The biographers of Garrison call attention to the attitude of the authorities during this episode. “Law officers in abundance overlooked the scene of the mob; the legislators, in special session at the state house-John G. Whittier among them-hastened down to become spectators. Law was everywhere, but justice was fallen in the streets. ... [27] Wendell Phillips, commencing practice in his native city, and not versed, perhaps, in the riot statutes, wondered why his regiment was not called out.” An alderman, when questioned while the riot was in progress, “intimated that, though it was the duty of the mayor to put down the riot, the city government did not very much disapprove of the mob to put down such agitators as Garrison and those like him.” The editor of the New England Galaxy overheard a justice of the peace remark: “I hope they will catch him (Garrison) and tar and feather him; and though I would not assist, I can tell them five dollars are ready for the man that will do it.”
The press, secular and religious, unanimously showed its opposition to the Abolitionists in this matter. The Daily Advertiser considered “the whole transaction as the triumph of the law over lawless violence,” and the Christian Watchman (save the mark!), a Baptist journal, declared that the Abolitionists were as culpable as the mob.
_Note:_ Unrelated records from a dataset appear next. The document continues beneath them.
-- ==== Sys2Proof/Syntax.lean ====
section
/-! DEFINITION. Syntax.lean: the twelve commands (R114, R115), the names of the host-visible
registers (R32) and the bus transactions a host issues (R80 to R90). -/

namespace Sys2Proof

/-- Audio channel, the CH selector bit of PF_STAGE and PF_APPLY (R3, R115). -/
inductive Channel where
  /-- channel index 0, selector bit 0 -/
  | left
  /-- channel index 1, selector bit 1 -/
  | right
  deriving DecidableEq, Repr

/-- Biquad stage, the ST selector bit of PF_STAGE (R115). -/
inductive Stage where
  /-- stage 0, selector bit 0 -/
  | highShelf
  /-- stage 1, selector bit 1 -/
  | highPass
  deriving DecidableEq, Repr

/-- Meter, the M selector bit of ACC_ADD and MTR_STEP (R115). -/
inductive MeterId where
  /-- meter 0, selector bit 0 -/
  | m0
  /-- meter 1, selector bit 1 -/
  | m1
  deriving DecidableEq, Repr

/-- The commands of the opcode map (R114), one constructor per row. Operands come from `OPA` and
`OPB` when the command runs (R112), so only selectors are arguments. -/
inductive Instr where
  /-- NOP (R140) -/
  | nop
  /-- CONFIG (R144) -/
  | config
  /-- COMMIT (R150) -/
  | commit
  /-- PROCESS (R270); `nc` is selector bit NC: true means "do not commit" -/
  | process (nc : Bool)
  /-- LIM_RESET (R158) -/
  | limReset
  /-- PF_STAGE (R175) -/
  | pfStage (ch : Channel) (st : Stage)
  /-- PF_APPLY (R176) -/
  | pfApply (ch : Channel)
  /-- ACC_ADD (R192) -/
  | accAdd (m : MeterId)
  /-- MTR_STEP (R196) -/
  | mtrStep (m : MeterId)
  /-- ENV_CALC (R222) -/
  | envCalc
  /-- LIM_UPDATE (R242) -/
  | limUpdate
  /-- DLY_ADD (R261) -/
  | dlyAdd
  deriving DecidableEq, Repr

/-- The registers of the register map, in its order (R32). -/
inductive RegName where
  | id | version | ctrl | status | fault | fcode | finfo | fdetail | cmd
  | opaLo | opaHi | opbLo | opbHi | res0Lo | res0Hi | res1Lo | res1Hi | silmin
  | obsGain | obsPeak | obsMval0 | obsMval1 | obsEnv | obsWlen0 | obsWlen1 | obsDlen
  | obsIvl0 | obsIvl1 | obsFsLo | obsFsHi
  | pIngainDb | pOutgainDb | pLimitDb | pHardlimitDb | pAttackMs | pReleaseMs
  | pWin0Ms | pWin1Ms | pIntervalMs | pDelayMs | pFlags
  deriving DecidableEq, Repr

/-- The width of a bus access (R83). Only the 4-byte access is legal. -/
inductive Width where
  | byte1 | byte2 | byte4 | byte8
  deriving DecidableEq, Repr

/-- What the outside does to the JLC, one at a time in the order the JLC accepts it (R90): a bus
read, a bus write, or the platform asserting the hardware reset input (R340). Host agents are not
told apart (R330). -/
inductive HostEvent where
  /-- `MemRead(off, width)` -/
  | read (off : Offset) (width : Width)
  /-- `MemWrite(off, width, v)`; `v` is the data word of a 4-byte access. An access of another width
  faults before its data are looked at (R83), so its data are not carried. -/
  | write (off : Offset) (width : Width) (v : Word)
  /-- the hardware reset input is asserted (R340) -/
  | hardwareReset
  deriving DecidableEq, Repr

end Sys2Proof
end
In the pages of the Liberator Garrison described the riot, and attacked its promoters and sympathizers with his customary force and ability. During the danger he had not for a moment lost his composure, as all who saw him bore witness, friend and foe alike. “Throughout the whole of the trying scene,” [28] he testifies himself, “I felt perfectly calmnay, very happy. It seemed to me that it was indeed a blessed privilege thus to suffer in the cause of Christ. Death did not present one repulsive feature. The promises of God sustained my soul, so that it was not only divested of fear, but ready to sing for joy.” This same courage enabled him to stigmatize the outrage in his paper according to its deserts, and never for an instant did he alter his tone from any sense of fear. Harriet Martineau, who was visiting America at this time, gives her impressions of Garrison's appearance and manner. “It was a countenance glowing with health, and wholly expressive of purity, animation and gentleness.” She found “sagacity the most striking attribute of his conversation,” which was “of the most practical cast.”
The year 1837 showed a marked improvement in New England sentiment. While it is true that the Congregational Church protested against the discussion of “certain topics” in meeting-houses, and that the Massachusetts Anti-Slavery Society could not find a suitable hall or church to meet in at Boston and was obliged to organize over a stable, still the legislature went so far as to permit it to make use of the state house. This was a strong indication that the Abolitionists had become a power to reckon with. Twelve [29] hundred anti-slavery societies were now in operation, and the foul murder of the Rev. E. P. Lovejoy, at Alton, Illinois, by a mob which thus exhibited its disapproval of his anti-slavery journal, did much to stir up Abolition sentiment, already stimulated by many similar outrages in the South. Lovejoy's assassination brought Wendell Phillips into the ranks of the Garrisonians, and he declared himself in an eloquent speech at Faneuil Hall at a meeting called to express the indignation of all that was best in Boston. But still the low passions of the friends of slavery continued to show themselves at the North. In 1838, during a convention of Abolitionists, Pennsylvania Hall, a building recently erected in Philadelphia for these and other philanthropic meetings, was burned to the ground by a pro-slavery mob; and it was only by calling out the militia that a similar crime was prevented in Boston, where another hall had been built for the same purposes.